The importance and impact of considering body, mind, and context
It was clear from our first visit, that Tobi and his family would benefit from the help of the CYPHP mental health team. As such, I arranged my second visit to include one of the mental health workers from CYPHP. During the visit, my colleague spent some time with Tobi on his own and then with his mum and myself, and also spoke to his mum on her own. This gave me a chance to take Tobi out for some fresh air and to speak with him alone again. I believe this time was extremely valuable, as it gave him a chance to open up more about any concerns or worries he had, and the progress his family has already made.
He mentioned to me that both his parents had agreed to quit smoking and have looked at the NHS Choices website to receive support. They also now opened windows more regularly so that the home is better ventilated and smells less damp, and they have set up a cleaning schedule so that everyone helps to keep the home clean and tidy. Tobi seemed happy about this because this means he gets a bit more pocket money, which he is saving to buy a new guitar.
He also mentioned that his family was excited as they have been starting to look at a few larger flats after being put on a waiting list from the council. This was helped by myself writing a letter to the council requesting for the family to receive more appropriate accommodation.
For the family, by bringing the care to their home and using the CYPHP Body, Mind, and Context approach to care meant that Tobi and his family felt that they were getting the help and support they needed. I was glad to hear that Tobi started to feel that there was ‘some light at the end of the tunnel’.
Tobi’s mental health assessment helped to name his difficulties with low mood and some anxiety, and that he would benefit from ongoing therapy. Tobi agreed to a referral to the specialist respiratory psychologist at King’s, and CYPHP planned the transition with Tobi. Also his therapy appointments were offered when he was already attending his asthma appointments at the hospital, to reduce the time he might be missing school.
Tobi’s asthma medication was changed, he engaged with his therapy, and his asthma improved.
At point of discharge from the CYPHP team, Tobi’s mum was viewing properties regularly and the family were very hopeful that they would be moved soon. Both his parents had also been smokefree for four months, and he said he and his siblings were all sleeping much better at night because he was not coughing anymore.
Tobi completed his therapy with the psychologist at the hospital, and felt much better in himself.

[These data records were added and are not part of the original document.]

-- ==== Sys2Proof/Machine/Operands.lean ====
section
/-! DEFINITION. Byte lists, bit fields and byte orders: what the manual's formats are read and written with (R6, R11). -/

namespace Sys2Proof.Machine

/-- Bits `hi` down to `lo` of a number (R6). -/
def bits (n hi lo : Nat) : Nat := (n >>> lo) % 2 ^ (hi + 1 - lo)

/-- One bit of a number. -/
def bit (n i : Nat) : Bool := n.testBit i

/-- A Boolean as a bit. -/
def b2n (b : Bool) : Nat := if b then 1 else 0

/-- The byte at an offset; zero beyond the end. -/
def byteAt (l : List Byte) (i : Nat) : Nat := ((l[i]?).getD 0).toNat

/-- `n` bytes from an offset, padded with zeros beyond the end. -/
def slice (l : List Byte) (off n : Nat) : List Byte :=
  ((l.drop off).take n) ++ List.replicate (n - ((l.drop off).take n).length) 0

/-- A number from bytes in network byte order (R11). -/
def beNat (l : List Byte) : Nat := l.foldl (fun a b => a * 256 + b.toNat) 0

/-- A number from little-endian bytes (R11). -/
def leNat (l : List Byte) : Nat := l.foldr (fun b a => b.toNat + 256 * a) 0

/-- A number as `n` bytes in network byte order. -/
def toBe : Nat → Nat → List Byte
  | 0, _ => []
  | n + 1, v => BitVec.ofNat 8 (v >>> (8 * n)) :: toBe n v

/-- A number as `n` little-endian bytes. -/
def toLe : Nat → Nat → List Byte
  | 0, _ => []
  | n + 1, v => BitVec.ofNat 8 v :: toLe n (v >>> 8)

/-- A big-endian field of a byte list. -/
def be (l : List Byte) (off n : Nat) : Nat := beNat (slice l off n)

/-- A little-endian field of a byte list. -/
def le (l : List Byte) (off n : Nat) : Nat := leNat (slice l off n)

/-- Overwrite the bytes from an offset; the list keeps its length. -/
def patch (l : List Byte) (off : Nat) (b : List Byte) : List Byte :=
  (l.take off ++ b ++ l.drop (off + b.length)).take l.length

/-- Zero bytes. -/
def zeros (n : Nat) : List Byte := List.replicate n 0

/-- A list brought to exactly `n` bytes. -/
def fit (l : List Byte) (n : Nat) : List Byte := slice l 0 n

/-- A 32-bit word read as a two's complement number. -/
def sint (w : Word) : Int := w.toInt

/-- A two's complement number as a 32-bit word. -/
def ofInt32 (i : Int) : Word := BitVec.ofInt 32 i

/-- Clamp into a range. -/
def clamp (lo hi x : Int) : Int := if x < lo then lo else if hi < x then hi else x

/-- The words of a byte list, four bytes each, most significant first. -/
def beWords : Nat → List Byte → List Word
  | 0, _ => []
  | n + 1, l => BitVec.ofNat 32 (beNat (fit l 4)) :: beWords n (l.drop 4)

/-- The words of a byte list, four bytes each, least significant first. -/
def leWords : Nat → List Byte → List Word
  | 0, _ => []
  | n + 1, l => BitVec.ofNat 32 (leNat (fit l 4)) :: leWords n (l.drop 4)

/-- Bytes of words, least significant byte first. -/
def wordsLe (ws : List Word) : List Byte := ws.flatMap (fun w => toLe 4 w.toNat)

/-- A word of a list; zero beyond the end. -/
def wordAt (ws : List Word) (i : Nat) : Word := (ws[i]?).getD 0

/-- The numbers from 0 to n - 1. -/
def upTo (n : Nat) : List Nat := List.range n

/-- The set bits of a number below a bound, in rising order. -/
def setBits (n bound : Nat) : List Nat := (List.range bound).filter (fun i => n.testBit i)

/-- The ones' complement sum of 16-bit words, as IPv4 and UDP use it. -/
def onesSum (l : List Byte) : Nat → Nat
  | 0 => 0
  | n + 1 => (byteAt l (2 * n) * 256 + byteAt l (2 * n + 1)) + onesSum l n

/-- Fold carries of a ones' complement sum. -/
def foldCarry (n : Nat) : Nat :=
  let a := n % 65536 + n / 65536
  let b := a % 65536 + a / 65536
  b % 65536 + b / 65536

/-- The Internet checksum of a byte list. -/
def inetSum (l : List Byte) : Nat := 65535 - foldCarry (onesSum l ((l.length + 1) / 2))

/-- One bit step of CRC-32C, reflected. -/
def crcBit (c : Nat) : Nat := if c % 2 = 1 then (c / 2) ^^^ 0x82F63B78 else c / 2

/-- One byte of CRC-32C. -/
def crcByte (c : Nat) (b : Byte) : Nat :=
  crcBit (crcBit (crcBit (crcBit (crcBit (crcBit (crcBit (crcBit (c ^^^ b.toNat))))))))

/-- CRC-32C (Castagnoli, check value 0xE306_9283) of a byte list (R84). -/
def crc32c (l : List Byte) : Nat := (l.foldl crcByte 0xFFFFFFFF) ^^^ 0xFFFFFFFF

/-- Division of integers that truncates toward zero (R51). -/
def tdiv (a b : Int) : Int := Int.tdiv a b

/-- The first element of a list that satisfies a test, with its place removed. -/
def takeFirst {α : Type} (p : α → Bool) : List α → Option (α × List α)
  | [] => none
  | a :: r => if p a then some (a, r) else (takeFirst p r).map (fun q => (q.1, a :: q.2))

/-- Change the element at a place. -/
def modifyAt {α : Type} (l : List α) (i : Nat) (f : α → α) : List α :=
  match l, i with
  | [], _ => []
  | a :: r, 0 => f a :: r
  | a :: r, i + 1 => a :: modifyAt r i f

end Sys2Proof.Machine
end

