-- ==== Sys2Proof/Machine/RegMap.lean ====
section
/-! DEFINITION. The register map of BAR0 (R12 to R15, R382, R390, R391): every register of the manual with its address, its array strides, its width and its fields with their access types and reset values, each from its own chapter's tables; and a named place for every field. -/

namespace Sys2Proof.Machine

/-- Access types (R13). -/
inductive Acc where
  | rw | ro | w1c | rc | wo
deriving DecidableEq, Repr

/-- Where a field's reset value comes from (R15): the table, the option image, the fuse map, or both. `dyn` marks a field that shows the block's state on a read. -/
inductive Origin where
  | table | option | fuse | dyn | fuseDyn
deriving DecidableEq, Repr

/-- One field of a register table. -/
structure FieldDef where
  name : String
  hi : Nat
  lo : Nat
  acc : Acc
  reset : Nat
  origin : Origin
deriving DecidableEq, Repr

/-- One register: its first address, the strides and counts of its array, its width and its fields. -/
structure RegDef where
  name : String
  base : Nat
  dims : List (Nat × Nat)
  width : Nat
  fields : List FieldDef
deriving DecidableEq, Repr

/-- The place of one field: the address of its register and its bits. -/
structure Fld where
  addr : Nat
  hi : Nat
  lo : Nat
deriving DecidableEq, Repr

/-- A block of BAR0: its name, its span and whether it is a core block (R382, R353). -/
structure BlockDef where
  name : String
  base : Nat
  stop : Nat
  core : Bool
  regs : List RegDef
deriving DecidableEq, Repr

/-- Shorthand for one field of a table. -/
def fd (name : String) (hi lo : Nat) (acc : Acc) (reset : Nat) (origin : Origin := .table) : FieldDef :=
  ⟨name, hi, lo, acc, reset, origin⟩

/-- Counters lie eight bytes apart, 64 bits each, read-only and zero at reset. -/
def counters (base : Nat) (dims : List (Nat × Nat)) : List String → List RegDef
  | [] => []
  | n :: r => ⟨n, base, dims, 64, [fd "count" 63 0 .ro 0]⟩ :: counters (base + 8) dims r

/-- GLB registers, part 1 (16_register_address_map.md, R390). -/
def regsGLB1 : List RegDef := [
    ⟨"GLB_ID", 0, [], 32,
      [fd "device" 15 0 .ro 0x4096, fd "family" 31 16 .ro 0xc51]⟩,
    ⟨"GLB_REV", 4, [], 32,
      [fd "step" 7 0 .ro 0x30, fd "letter" 15 8 .ro 0x42]⟩,
    ⟨"GLB_PART", 8, [], 32,
      [fd "bin" 0 0 .ro 0 .fuse, fd "cap_w" 15 8 .ro 0 .fuse]⟩,
    ⟨"GLB_CAP", 0xc, [], 32,
      [fd "ports" 4 0 .ro 0x10, fd "links" 9 5 .ro 0x10, fd "fields" 12 10 .ro 4, fd "vfs" 23 16 .ro 0x7f]⟩,
    ⟨"GLB_SERIAL", 0x10, [], 64,
      [fd "serial" 63 0 .ro 0 .fuse]⟩,
    ⟨"GLB_FUSE_VER", 0x18, [], 32,
      [fd "version" 31 0 .ro 0 .fuse]⟩,
    ⟨"GLB_SCRATCH", 0x20, [(4, 4)], 32,
      [fd "word" 31 0 .rw 0]⟩,
    ⟨"GLB_ACC_STAT", 0x30, [], 32,
      [fd "bad_access" 0 0 .w1c 0]⟩,
    ⟨"GLB_ACC_ADDR", 0x34, [], 32,
      [fd "addr" 24 0 .ro 0]⟩,
    ⟨"GLB_ACC_ERR", 0x40, [], 64,
      [fd "count" 63 0 .ro 0]⟩]

/-- The registers of the GLB block. -/
def regsGLB : List RegDef := regsGLB1

/-- RST registers, part 1 (14_reset_and_bring_up.md, R340-R358). -/
def regsRST1 : List RegDef := [
    ⟨"RST_CTRL", 0x100000, [], 32,
      [fd "full" 0 0 .wo 0, fd "key" 15 8 .wo 0]⟩,
    ⟨"RST_STAT", 0x100004, [], 32,
      [fd "phase" 3 0 .ro 0 .dyn, fd "core_ready" 4 4 .ro 0 .dyn, fd "early_access" 5 5 .w1c 0, fd "bus_hang" 6 6 .ro 0, fd "bad_key" 7 7 .w1c 0, fd "halt_reason" 11 8 .ro 0]⟩,
    ⟨"RST_CAUSE", 0x100008, [], 32,
      [fd "cause" 8 0 .w1c 0 .dyn]⟩,
    ⟨"RST_ISO", 0x10000c, [], 32,
      [fd "iso" 6 0 .rw 0]⟩,
    ⟨"RST_IDLE", 0x100010, [], 32,
      [fd "idle" 6 0 .ro 0x7f .dyn]⟩,
    ⟨"RST_FW_STAT", 0x100014, [], 32,
      [fd "slot" 0 0 .ro 0, fd "fallback" 1 1 .ro 0, fd "rom_only" 2 2 .ro 0, fd "a_valid" 3 3 .ro 0, fd "b_valid" 4 4 .ro 0]⟩,
    ⟨"RST_OPT_STAT", 0x100018, [], 32,
      [fd "source" 1 0 .ro 0, fd "ignored" 15 8 .ro 0, fd "refused" 23 16 .ro 0]⟩,
    ⟨"RST_WDOG", 0x10001c, [], 32,
      [fd "boot_ms" 13 0 .ro 0x3e8 .fuse, fd "run_ms" 29 16 .ro 0]⟩,
    ⟨"RST_PHASE_NS", 0x100020, [(4, 5)], 32,
      [fd "ns" 31 0 .ro 0]⟩,
    ⟨"RST_AON_SCR", 0x100040, [(4, 4)], 32,
      [fd "word" 31 0 .ro 0 .dyn]⟩,
    ⟨"RST_BUS_TIMEOUT", 0x100100, [], 64,
      [fd "count" 63 0 .ro 0]⟩]

/-- The registers of the RST block. -/
def regsRST : List RegDef := regsRST1

/-- PAC registers, part 1 (13_clockless_pace_and_power.md, R319-R339). -/
def regsPAC1 : List RegDef := [
    ⟨"PAC_CTRL", 0x200000, [], 32,
      [fd "enable" 0 0 .rw 1 .option, fd "gate_en" 1 1 .rw 1, fd "sleep_en" 2 2 .rw 1]⟩,
    ⟨"PAC_TARGET", 0x200004, [], 32,
      [fd "target_mgs" 15 0 .rw 0x5fa .option, fd "hyst_mgs" 23 16 .rw 0x14]⟩,
    ⟨"PAC_VLIM", 0x200008, [], 32,
      [fd "vmin_mv" 9 0 .rw 0x26c .option, fd "vmax_mv" 25 16 .rw 0x384 .option]⟩,
    ⟨"PAC_STEP", 0x20000c, [], 32,
      [fd "step_mv" 4 0 .rw 0xa]⟩,
    ⟨"PAC_CAP", 0x200010, [], 32,
      [fd "cap_w" 7 0 .rw 0 .fuse]⟩,
    ⟨"PAC_STAT", 0x200014, [], 32,
      [fd "vdd_mv" 9 0 .ro 0x30c .dyn, fd "running" 10 10 .ro 0 .dyn, fd "pending" 11 11 .ro 0 .dyn, fd "busy" 12 12 .w1c 0, fd "cap_limited" 13 13 .ro 0 .dyn, fd "gated" 14 14 .ro 0 .dyn, fd "throttle" 15 15 .ro 0 .dyn, fd "avs_fault" 16 16 .w1c 0]⟩,
    ⟨"PAC_POWER", 0x200018, [], 32,
      [fd "avg_cw" 15 0 .ro 0 .dyn, fd "last_cw" 31 16 .ro 0 .dyn]⟩,
    ⟨"PAC_TJ_MAX", 0x20001c, [], 32,
      [fd "tj" 7 0 .ro 0, fd "sensor" 11 8 .ro 0]⟩,
    ⟨"PAC_PACE", 0x200020, [(4, 4)], 32,
      [fd "pace_mgs" 15 0 .ro 0, fd "min_mgs" 31 16 .rc 0]⟩,
    ⟨"PAC_FLD_STATE", 0x200030, [(4, 4)], 32,
      [fd "state" 1 0 .ro 0 .dyn, fd "hold_active" 2 2 .rw 0]⟩,
    ⟨"PAC_DEV_STATE", 0x200040, [], 32,
      [fd "idle" 0 0 .ro 0 .dyn]⟩,
    ⟨"PAC_DWELL_QUIET", 0x200044, [], 32,
      [fd "ns" 31 0 .rw 0x3e8]⟩]
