/-- A plot (R175 to R187, R222 to R226). `inst` numbers the section instance whose reports the sequencer gathers, and `sec` and `wide` say which section that is; `epoch`, `passKey` and `ctrl` are the calibration epoch, the pass key and NUM_CTRL of the pass; `expect` names the spans whose result flits are still to come; `backs` the write-backs that collected flits will serve, with copies as they were when the section began; `collected` holds state flits by channel with the instance that sent them; `kept` the states a section that may widen has loaded; `cal` names the table words that calibration blocks have written since its page-in (R211); `lineLease` and `imgLease` are the epochs under which its model holds its configuration-store lines and its image space (R225); `retire` says that it is the old plot of a shadow replacement, removed when its pass ends (R236). -/
structure PlotSt where
  used : Bool := false
  ready : Bool := false
  handle : Nat := 0
  gen : Nat := 0
  field : Nat := 0
  index : Nat := 0
  x0 : Nat := 0
  y0 : Nat := 0
  h : Nat := 1
  w : Nat := 1
  lease : BitVec 16 := 0
  image : List Byte := []
  newImage : Option (List Byte × Nat) := none
  removing : Bool := false
  pass : Bool := false
  row : Option Nat := none
  order : Nat := 0
  epoch : Nat := 0
  passKey : Nat := 0
  ctrl : Word := 0
  sec : Nat := 0
  wide : Bool := false
  widened : Bool := false
  inst : Nat := 0
  secCount : Nat := 0
  passCount : Nat := 0
  done : List Nat := []
  flipAll : Bool := false
  deciding : Bool := false
  sats : Nat := 0
  expect : List (Nat × Nat) := []
  expect0 : List (Nat × Nat) := []
  spanLoad : Nat := 0
  backs : List Back := []
  backs0 : List Back := []
  collected : List (Nat × Nat × Flit) := []
  kept : List (Nat × List Flit) := []
  held : List Held := []
  leased : List Nat := []
  holdLines : Nat := 0
  since : Nat := 0
  prog : Option Nat := none
  job : Option Nat := none
  fault : Bool := false
  cal : List CalName := []
  lineLease : BitVec 16 := 0
  imgLease : BitVec 16 := 0
  retire : Bool := false
deriving DecidableEq, Repr

/-- A change carried by a configuration commit (R185), with the plot it concerns. -/
inductive Change where
  | add (plot : Nat)
  | remove (plot : Nat)
  | replaceBy (plot : Nat)
  | role (adaptation : Bool)
deriving DecidableEq, Repr

/-- A configuration commit (R185, R186): its changes, each with whether it has applied, the counts of section and pass boundaries of every plot it names when it was accepted, and the code of FAB_COMMIT_STAT.applied so far. -/
structure Commit where
  changes : List (Change × Bool)
  snap : List (Nat × Nat × Nat)
  applied : Nat := 0
deriving DecidableEq, Repr

/-- A section-end report on its way to the sequencer: plot, tile, section instance, and what the tile counted. -/
structure Report where
  plot : Nat
  tile : Nat
  inst : Nat
  stat : TileStat
deriving DecidableEq, Repr

/-- A field and its sequencer (R184 to R186): the reports not yet ordered, the commit accepted and not ordered, the one running, the one pending, and the changes Bay holds back; `seq` and `applied` are those of FAB_COMMIT_STAT. `leaving` names the job a serving field is being vacated for, `roleSent` whether the role change has been issued. -/
structure FieldSt where
  adaptation : Bool := false
  leaving : Option Nat := none
  roleSent : Bool := false
  reports : List Report := []
  seq : BitVec 16 := 0
  applied : Nat := 0
  accepted : Option Commit := none
  running : Option Commit := none
  pending : Option Commit := none
  waiting : List Change := []
deriving DecidableEq, Repr

/-- The fabric: tiles (y × 64 + x), plots, fields, the router network, credits on their way back, section-store accesses and region contents. `sel` holds, by category, since when the target of FAB_STALL_SEL has waited (R188). -/
structure FabSt where
  tiles : Tab Tile := ⟨{}, []⟩
  plots : Tab PlotSt := ⟨{}, []⟩
  fields : Tab FieldSt := ⟨{}, []⟩
  packets : List Packet := []
  credits : List Src := []
  reqs : List SecReq := []
  regions : Tab Flit := ⟨0, []⟩
  orderNext : Nat := 0
  sel : List (Option Nat) := [none, none, none, none]
deriving DecidableEq, Repr

/-! ### Calibration epochs and statistics (08) -/

/-- A statistics entry (R214) of one section of one model under one epoch. -/
structure NumStat where
  live : Bool := false
  outputs : Nat := 0
  samples : Nat := 0
  sse : Nat := 0
  sseSat : Bool := false
  sats : Nat := 0
  passes : Nat := 0
  widened : Nat := 0
  maxE : Nat := 0
deriving DecidableEq, Repr
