-- ==== Sys2Proof/Machine/Flags.lean ====
section
/-! DEFINITION. Registers of BAR0 as the block itself reads and writes them: whole registers, fields, sticky bits and counters (R13 to R15, R388). -/

namespace Sys2Proof.Machine

/-- The value of a register, by the address of its lowest byte. -/
def Regs.get (r : Regs) (a : Nat) : DWord := (cellsGet r.cells a).getD (regReset a)

/-- Store a register; one that holds its reset value is not listed. -/
def Regs.set (r : Regs) (a : Nat) (v : DWord) : Regs :=
  if v = regReset a then { r with cells := cellsDel r.cells a } else { r with cells := cellsIns r.cells a v }

/-- The canonical form of the register file. -/
def Regs.wf (r : Regs) : Bool :=
  cellsRising r.cells && r.cells.all (fun c => decide (c.2 ≠ regReset c.1))

/-- Read a register. -/
def State.reg (s : State) (a : Nat) : DWord := s.regs.get a

/-- Store a register. -/
def State.setReg (s : State) (a : Nat) (v : DWord) : State := { s with regs := s.regs.set a v }

/-- Read a field. -/
def State.fld (s : State) (f : Fld) : Nat := bits (s.reg f.addr).toNat f.hi f.lo

/-- A one-bit field as a truth value. -/
def State.flag (s : State) (f : Fld) : Bool := s.fld f == 1

/-- A register's value with one field replaced. -/
def putBits (v : DWord) (hi lo n : Nat) : DWord :=
  (v &&& ~~~ maskBits hi lo) ||| (BitVec.ofNat 64 ((n % 2 ^ (hi + 1 - lo)) <<< lo))

/-- Store a field. -/
def State.setFld (s : State) (f : Fld) (n : Nat) : State :=
  s.setReg f.addr (putBits (s.reg f.addr) f.hi f.lo n)

/-! #### Ties of one nanosecond (R388) -/

/-- What ties in the present nanosecond have been noted. -/
def State.ties (s : State) : Regs := if s.regs.tieAt = s.now then s.regs else { s.regs with tieAt := s.now, raised := [], wrote := [] }

/-- The mask noted for a register. -/
def tieMask (l : List (Nat × DWord)) (a : Nat) : DWord := l.foldl (fun m c => if c.1 = a then m ||| c.2 else m) 0

/-- Note a mask for a register. -/
def tieAdd (l : List (Nat × DWord)) (a : Nat) (m : DWord) : List (Nat × DWord) := if m = 0 ∨ l.contains (a, m) = true then l else l ++ [(a, m)]

/-- Sticky bits that the block has set in this nanosecond, and RW bits that accesses have written in it. -/
def State.raisedNow (s : State) (a : Nat) : DWord := tieMask s.ties.raised a

/-- An access has written RW bits of a register. -/
def State.noteWrite (s : State) (a : Nat) (m : DWord) : State :=
  { s with regs := let r := s.ties; { r with wrote := tieAdd r.wrote a m } }

/-- The block updates RW fields: a bit that an access wrote in the same nanosecond keeps what was written (R388). -/
def State.hwUpdate (s : State) (k : State → State) : State :=
  s.ties.wrote.foldl (fun t w => t.setReg w.1 ((t.reg w.1 &&& ~~~ w.2) ||| (s.reg w.1 &&& w.2))) (k s)

/-- Set a sticky bit; a write that clears it in the same nanosecond leaves it set (R388). -/
def State.stick (s : State) (f : Fld) : State :=
  let s := s.setFld f 1
  { s with regs := let r := s.ties; { r with raised := tieAdd r.raised f.addr (maskBits f.hi f.lo) } }

/-- Add to a 64-bit counter, modulo 2^64. -/
def State.addCnt (s : State) (a n : Nat) : State := s.setReg a (s.reg a + BitVec.ofNat 64 n)

/-- Count one event in a 64-bit counter. -/
def State.bump (s : State) (a : Nat) : State := s.addCnt a 1

/-- Count one event in a 32-bit counting field, modulo 2^32. -/
def State.bumpFld (s : State) (f : Fld) : State := s.setFld f (s.fld f + 1)

/-- Count an event if a condition holds. -/
def State.bumpIf (s : State) (c : Bool) (a : Nat) : State := if c then s.bump a else s

/-- A signed 32-bit field. -/
def State.sfld (s : State) (f : Fld) : Int := (BitVec.ofNat 32 (s.fld f)).toInt

end Sys2Proof.Machine
end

His asthma control had also improved. Whilst he remained on regular treatment for his asthma, it was hopeful that once the family moved, his treatment may be able to be reduced.
What have I learnt?
When working as a ward nurse, I never understood how many external factors can affect a young person’s health and wellbeing. I would hope that this example I created helps other professionals to see how valuable it can be to see a child or young person at home to get to know their environment, and to create the space to talk to them to better understand their worries and concerns.
I have learnt that housing can be a serious issue affecting health, and that it is important to advocate on behalf of families for better housing conditions. My experiences has enabled me to offer advice to others, and also help them understand the system a little better too.
Take home message
It is important to ask the difficult questions, and I believe that at CYPHP we are making a difference to families by asking those difficult questions and giving families the time and support they need. Not only to deal with the physical condition, but offering a well-rounded body, mind, and context approach to their health.